I’m so tired of all of this. I don’t know how I’ve made it 39 days, and I certainly don’t know how I can go another 39 like this. I don’t know how I can go another day like this. I wake up and don’t look forward to anything except sitting on the couch, even if there are things to do that day. I’m not engaging in the day. And every evening I’m disappointed that the day is over because I have to go through another day and another work out or getting to an activity or going to a social gathering. It literally hurts. I hurt. The pain sears my soul.

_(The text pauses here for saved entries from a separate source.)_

/-- Configuration records and firmware (R518, R519, R527–R530): an accepted record is stored and its counter raised to its own; one
that is not is answered with its verdict and changes nothing; staging writes the slot that does not run; and activation,
revert and commit move between running, trial and committed slot. -/
def Obligations.RecordsAndFirmware : Prop :=
  (∀ (c : Chan) (r : List Byte) (s : State), Admitted s c mbCfgWrite true (some 0) → recForm r = true →
      Gives (.cfgWrite c r) s fun t =>
        (recVerdict s r = stOk → AnsweredBy s c stOk [] t ∧
            (let old := tget TwoCopy.none s.cox.config (recType r)
            ∃ x, tfind t.cox.config (recType r) = some x ∧ x.take (fun _ => true) = some r ∧
              (if copySeq old.b < copySeq old.a then x.a = old.a else x.b = old.b)) ∧
          (rpmbOf t (recType r)).toNat = recCounter r ∧ (∀ j, j ≠ recType r → rpmbOf t j = rpmbOf s j) ∧
          (recType r = 4 → tfind t.cox.inForce 4 = some r) ∧ t.mem = s.mem) ∧
          (recVerdict s r ≠ stOk → t = respond c (recVerdict s r) [] (serveTurn c s))) ∧
  (∀ (c : Chan) (s : State), Admitted s c mbFwStage true (some 0) →
      let pl := blkPayload (s.chan c)
      let off := leNat (pl.take 8)
      8 ≤ pl.length → off + (pl.drop 8).length ≤ slotBytes →
      Gives (.fwStage c) s fun t =>
        AnsweredBy s c stOk [] t ∧ mslice (t.cox.slot (inactive s)).image off (pl.drop 8).length = pl.drop 8 ∧
          t.cox.slot s.cox.running = s.cox.slot s.cox.running ∧ t.cox.verified = false ∧ t.cox.running = s.cox.running) ∧
  (∀ (c : Chan) (s : State), Admitted s c mbFwVerify true (some 0) →
      let b := inactive s
      Gives (.fwVerify c) s fun t =>
        if Config.signatureOk (s.cox.slot b).bytes then
          (if slotVersion s b < (rpmbOf s 0).toNat then t = respond c stRollback [] (serveTurn c s)
          else AnsweredBy s c stOk [] t ∧ t.cox.verified = true)
        else t = respond c stAuthFail [] (serveTurn c s)) ∧
  (∀ (c : Chan) (s : State), Admitted s c mbFwActivate true (some 0) → activateRefused s = false →
      Gives (.fwActivate c) s fun t =>
        AnsweredBy s c stAccepted [] t ∧ t.cox.handover = true ∧ t.cox.running = s.cox.running ∧
          t.cox.longOps = s.cox.longOps ++ [{ ch := c, opcode := mbFwActivate, seq := blkSeq (s.chan c), act := .activate }]) ∧
  (∀ (c : Chan) (s : State), Admitted s c mbFwActivate true (some 0) → activateRefused s = true →
      Gives (.fwActivate c) s fun t => t = respond c stRefused [] (serveTurn c s)) ∧
  (∀ (c : Chan) (s : State) (o : LongOp), EndsNext s c o → o.act = .activate →
      Gives (.longOperationEnd c) s fun t =>
        t.cox.running = (!s.cox.running) ∧ t.cox.trial = some (!s.cox.running) ∧ t.cox.handover = false ∧
          t.cox.committed = s.cox.committed ∧ t.sec = s.sec) ∧
  (∀ (s : State), s.cox.handover = true →
      Gives .fwActivateRevert s fun t =>
        t.cox.handover = false ∧ t.cox.running = s.cox.running ∧ t.cox.committed = s.cox.committed ∧
          t.cox.longOps.length = (match s.cox.longOps.find? fun o => decide (o.act = .activate) with
            | none => s.cox.longOps.length
            | some _ => s.cox.longOps.length - 1)) ∧
  (∀ (c : Chan) (s : State) (b : Bool), Admitted s c mbFwCommit true (some 0) → s.cox.trial = some b →
      Gives (.fwCommit c) s fun t =>
        AnsweredBy s c stOk [] t ∧ t.cox.committed = b ∧ t.cox.trial = none ∧
          (rpmbOf t 0).toNat = max (rpmbOf s 0).toNat (slotVersion s b))

/-- Drains, spares and unit and port resets (R26, R28, R218, R321, R522–R526, R531): a drain marks its Shell, enters maintenance state
once no task holds it, and ends in a rejoin or, marked for the pass, on a spare or vacant; a unit is reset when its streams
have closed or 10 ms are over; a port reset takes the link down and keeps contexts and semaphores. -/
def Obligations.DrainsAndUnitResets : Prop :=
  (∀ (c : Chan) (L : Fin 64) (o : DrainOpts) (s : State), Admitted s c mbShellDrain true (some 5) → isReady s = true →
    (s.shell L).vacant = false → (s.shell L).drain = .none → (o.replace = false ∨ s.mode.fixed = false) →
      Gives (.shellDrain c L o) s fun t =>
        AnsweredBy s c stAccepted [] t ∧ (t.shell L).drain = .marked o ∧
          t.cox.longOps = s.cox.longOps ++ [{ ch := c, opcode := mbShellDrain, seq := blkSeq (s.chan c), act := .drain L }] ∧
          (o.abort = false → t.tasks = s.tasks) ∧
          (o.abort = true → ∀ tid x, tfind s.tasks tid = some x → holdsShell x L = true → x.fault = none →
            ∃ y, tfind t.tasks tid = some y ∧ y.st = .ending)) ∧
  (∀ (L : Fin 64) (ok : Bool) (s : State) (o : DrainOpts), (s.shell L).drain = .marked o → drainHeld s = false →
    s.tasks.any (fun e => holdsShell e.2 L) = false → drained s L = true →
      Gives (.shellDrainProceed L ok) s fun t =>
        (t.shell L).maint = true ∧ t.mem = s.mem ∧ (t.shell L).sp = (s.shell L).sp ∧
          (if (o.test && !ok) || o.replace then
            (t.shell L).drain = .remap ∧ t.cox.marked = s.cox.marked ++ [L.val] ∧ t.cox.longOps = s.cox.longOps
          else (t.shell L).drain = .drained ∧ t.cox.marked = s.cox.marked)) ∧
  (∀ (c : Chan) (L : Fin 64) (s : State), Admitted s c mbShellRejoin true (some 5) → (s.shell L).drain = .drained →
      Gives (.shellRejoin c L) s fun t =>
        AnsweredBy s c stOk [] t ∧ t.shell L = { s.shell L with drain := .none, maint := false, handles := [] } ∧
          OtherShells L s t) ∧
  (∀ (s : State) (L : Fin 64) (p : Nat) (r : List Nat), coxRuns s = true → s.cox.marked = [L.val] →
    freeSpares s (dieOf L) = p :: r →
      Gives .managementPass s fun t =>
        (t.shell L).phys = p ∧ (t.shell L).maint = false ∧ (t.shell L).vacant = false ∧ t.cox.marked = [] ∧
          (∀ a, inContextRegion (s.shell L) (a / 72) = true → mget (t.shell L).sp a = mget (s.shell L).sp a) ∧
          OtherShells L s t ∧ t.cox.calNext = some (s.cox.calWeights * s.pwr.scale / 64) ∧ t.pwr = s.pwr) ∧
  (∀ (s : State) (L : Fin 64), coxRuns s = true → s.cox.marked = [L.val] → freeSpares s (dieOf L) = [] →
      Gives .managementPass s fun t =>
        (t.shell L).vacant = true ∧ (t.shell L).regions = [] ∧ (t.shell L).windows = [] ∧ OtherShells L s t) ∧
  (∀ (failed : List (Fin 68)) (s : State), coxRuns s = true → mainOn s = true →
      Gives (.spareSelfTest failed) s fun t =>
        (∀ k ∈ failed, 32 ≤ k.val % 34 → (s.physOf k).used = false → k.val ∈ t.cox.spareFailed) ∧
          t.shells = s.shells ∧ t.mem = s.mem) ∧
  (∀ (c : Chan) (u : Fin 16) (s : State), Admitted s c mbUnitReset true (some 5) → mainOn s = true →
    tfind s.cox.unitReset u = none →
      Gives (.unitReset c u) s fun t =>
        AnsweredBy s c stAccepted [] t ∧ tfind t.cox.unitReset u = some s.clk.now ∧ t.streams = s.streams ∧
          t.tasks = s.tasks) ∧
  (∀ (u : Fin 16) (s : State) (n : Nat), tfind s.cox.unitReset u = some n →
      (unitStreams s u = [] → Gives (.unitResetTimeout u true) s fun t =>
        tfind t.cox.unitReset u = none ∧ t.tasks = s.tasks ∧ t.up = s.up) ∧
      (unitStreams s u = [] → Gives (.unitResetTimeout u false) s fun t =>
        tfind t.cox.unitReset u = none ∧ t.up.keyUnitOut.getLsbD u = true) ∧
      (unitStreams s u ≠ [] → s.since n < unitGrace → Gives (.unitResetTimeout u true) s fun t => t = s) ∧
      (∀ id x m r, unitGrace ≤ s.since n → (id, x) ∈ unitStreams s u → x.members = m :: r →
        ∀ k, tfind s.tasks x.task = some k → k.fault = none → k.st ≠ .done →
          Gives (.unitResetTimeout u true) s fun t => ∃ y, tfind t.tasks x.task = some y ∧ y.st = .ending)) ∧
  (∀ (c : Chan) (q : Port) (s : State), Admitted s c mbPortReset true none → mainOn s = true →
    senderPort c ≠ some q → (senderPort c).any (fun p => (s.port p).resetting) = false → portResetBusy s = false →
      Gives (.portReset c q) s fun t =>
        (t.port q).linkUp = false ∧ (t.port q).resetting = true ∧ t.ctxs = s.ctxs ∧ t.sems = s.sems ∧ t.mem = s.mem) ∧
  (∀ (c : Chan) (s : State) (o : LongOp) (q : Port), EndsNext s c o → o.act = .portReset q →
      Gives (.longOperationEnd c) s fun t => (t.port q).resetting = false ∧ t.cox.longOps = s.cox.longOps.erase o) ∧
  (∀ (c : Chan) (s : State), Admitted s c mbCalibRun true (some 1) → isReady s = true →
      Gives (.calibRun c) s fun t =>
        AnsweredBy s c stAccepted [] t ∧
          t.cox.longOps = s.cox.longOps ++ [{ ch := c, opcode := mbCalibRun, seq := blkSeq (s.chan c), act := .calib }] ∧
          t.pwr = s.pwr) ∧
  (∀ (c : Chan) (s : State) (o : LongOp), EndsNext s c o → o.act = .calib →
      Gives (.longOperationEnd c) s fun t =>
        t.cox.calNext = some (s.cox.calWeights * s.pwr.scale / 64) ∧
          t.cox.longOps = s.cox.longOps.erase o) ∧
  (∀ (s : State), coxRuns s = true →
      Gives .calibrationDaily s fun t =>
        if s.pwr.scale < 62 ∨ 66 < s.pwr.scale then
          t.cox.calNext = some (s.cox.calWeights * s.pwr.scale / 64) ∧ t.pwr = s.pwr ∧ t.tasks = s.tasks
        else t = s)

/-- Cox at its own times and the guard of a powered-down domain (R496, R499, R502, R503, R516, R564): a snapshot is published with the
Almanac, the log's buffer is written to flash, the second's corrected events are gathered; a missed kick restarts Cox from
the committed slot, answers the blocks it had taken and leaves the tasks; and the guard answers each kind of requester. -/
def Obligations.CoxAtItsOwnTimes : Prop :=
  (∀ (x : Readings) (s : State), coxRuns s = true →
      Gives (.sensorSnapshot x) s fun t =>
        t.cox.snapshot = some (snapshotOf s x) ∧ t.tasks = s.tasks ∧ t.mem = s.mem ∧ t.shells = s.shells) ∧
  (∀ (s : State), coxRuns s = true →
      Gives .logFlush s fun t =>
        t.cox.log = (if logCapacity < s.cox.log.length + s.cox.logBuf.length then s.cox.log.drop logErase
          else s.cox.log) ++ s.cox.logBuf ∧ t.mem = s.mem ∧ t.tasks = s.tasks) ∧
  (∀ (s : State), coxRuns s = true →
      Gives .correctedSummary s fun t => t.cox.corr = [] ∧ t.cox.log = s.cox.log ∧ t.tasks = s.tasks) ∧
  (∀ (pc : BitVec 32) (s : State), coxRuns s = true →
      Gives (.coxWatchdog pc) s fun t =>
        t.cox.running = s.cox.committed ∧ t.cox.trial = none ∧ t.cox.verified = false ∧ t.cox.longOps = [] ∧
          (∀ c, (s.chan c).busy = true → (t.chan c).done = true ∧ (t.chan c).go = false ∧
            mnum (t.chan c).buf 6 1 = 0x0A) ∧
          t.tasks = s.tasks ∧ t.mem = s.mem ∧ t.ctxs = s.ctxs) ∧
  (∀ (sh : Fin 64) (a : BitVec 64) (s : State) (tid : Nat), (s.shell sh).holder = some tid →
      Gives (.domainGuardResponse (.task sh a)) s fun t =>
        t = abortTask tid { code := 0x11, detail := a.toNat } sh (s.shell sh).stroke.idx s) ∧
  (∀ (p : Port) (f : Fin 32) (s : State),
      Gives (.domainGuardResponse (.hostRead p f)) s fun t =>
        (t.fn (fnKey p f)).cause.getLsbD 7 = true ∧ (t.port p).answer = .data (List.replicate 8 0)) ∧
  (∀ (p : Port) (f : Fin 32) (s : State),
      Gives (.domainGuardResponse (.hostWrite p f)) s fun t =>
        (t.fn (fnKey p f)).cause.getLsbD 7 = true ∧ t.mem = s.mem ∧ t.shells = s.shells) ∧
  (∀ (p : Port) (s : State),
      Gives (.domainGuardResponse (.peer p true)) s fun t =>
        (t.port p).answer = .abort ∧ t.mem = s.mem ∧ t.shells = s.shells ∧
          tget 0 t.ctr (portCtr p 11) = min (tget 0 s.ctr (portCtr p 11) + 1) (ctrMax (portCtr p 11))) ∧
  (∀ (p : Port) (s : State), Gives (.domainGuardResponse (.peer p false)) s fun t => t = s.bump (portCtr p 11)) ∧
  (∀ (s : State), s.cox.logBuf.length < logMax →
      Gives (.domainGuardResponse .cox) s fun t =>
        t.cox.logBuf.length = s.cox.logBuf.length + 1 ∧ t.tasks = s.tasks ∧ t.mem = s.mem) ∧
  (∀ (c : Chan) (s : State), (s.chan c).go = true → serves s c = true →
      Gives (.domainGuardResponse (.mailbox c)) s fun t => t = respond c stDomainOff [] s)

This is depression. Suicide is starting to look good again as a solution to depression, but I can’t think of a successful plan that I have access to. I feel at the beginning of a spiral into a dark, suicidal depression. It starts with every moment feeling like a heavy burden and not being able to take care of myself properly (which I’m not). Help.

19 Days and Counting

19I’ve been out of the hospital for 19 days. I was lucky. I didn’t get manic over Christmas. I did get scared that I was going to have manic symptoms, but I kept busy and with people, and I think that helped me keep my mind off religious stuff and the possible mania. I did get hypomanic for a week starting before Christmas – stayed up late, spent too much money. Then day after Christmas…CRASH. Depression. As is usual for bipolar. For every up there is an equal and opposite down. Wish it worked the opposite way – for each down there is up, or at least a normal. But alas, no.

I don’t have a lot of optimism for the new year. I have plans with friends for New Year’s Eve at least. As I think toward the new year, all I see is the ever-revolving moods from severely depressed with suicidality to slightly depressed with manageable suicidal thoughts. And throw in a couple hypomanias throughout the year to make it interesting. I don’t trust that I can keep myself safe, or want to. I’m sure I’m pessimistic about the future because I’m depressed and feeling somewhat suicidal.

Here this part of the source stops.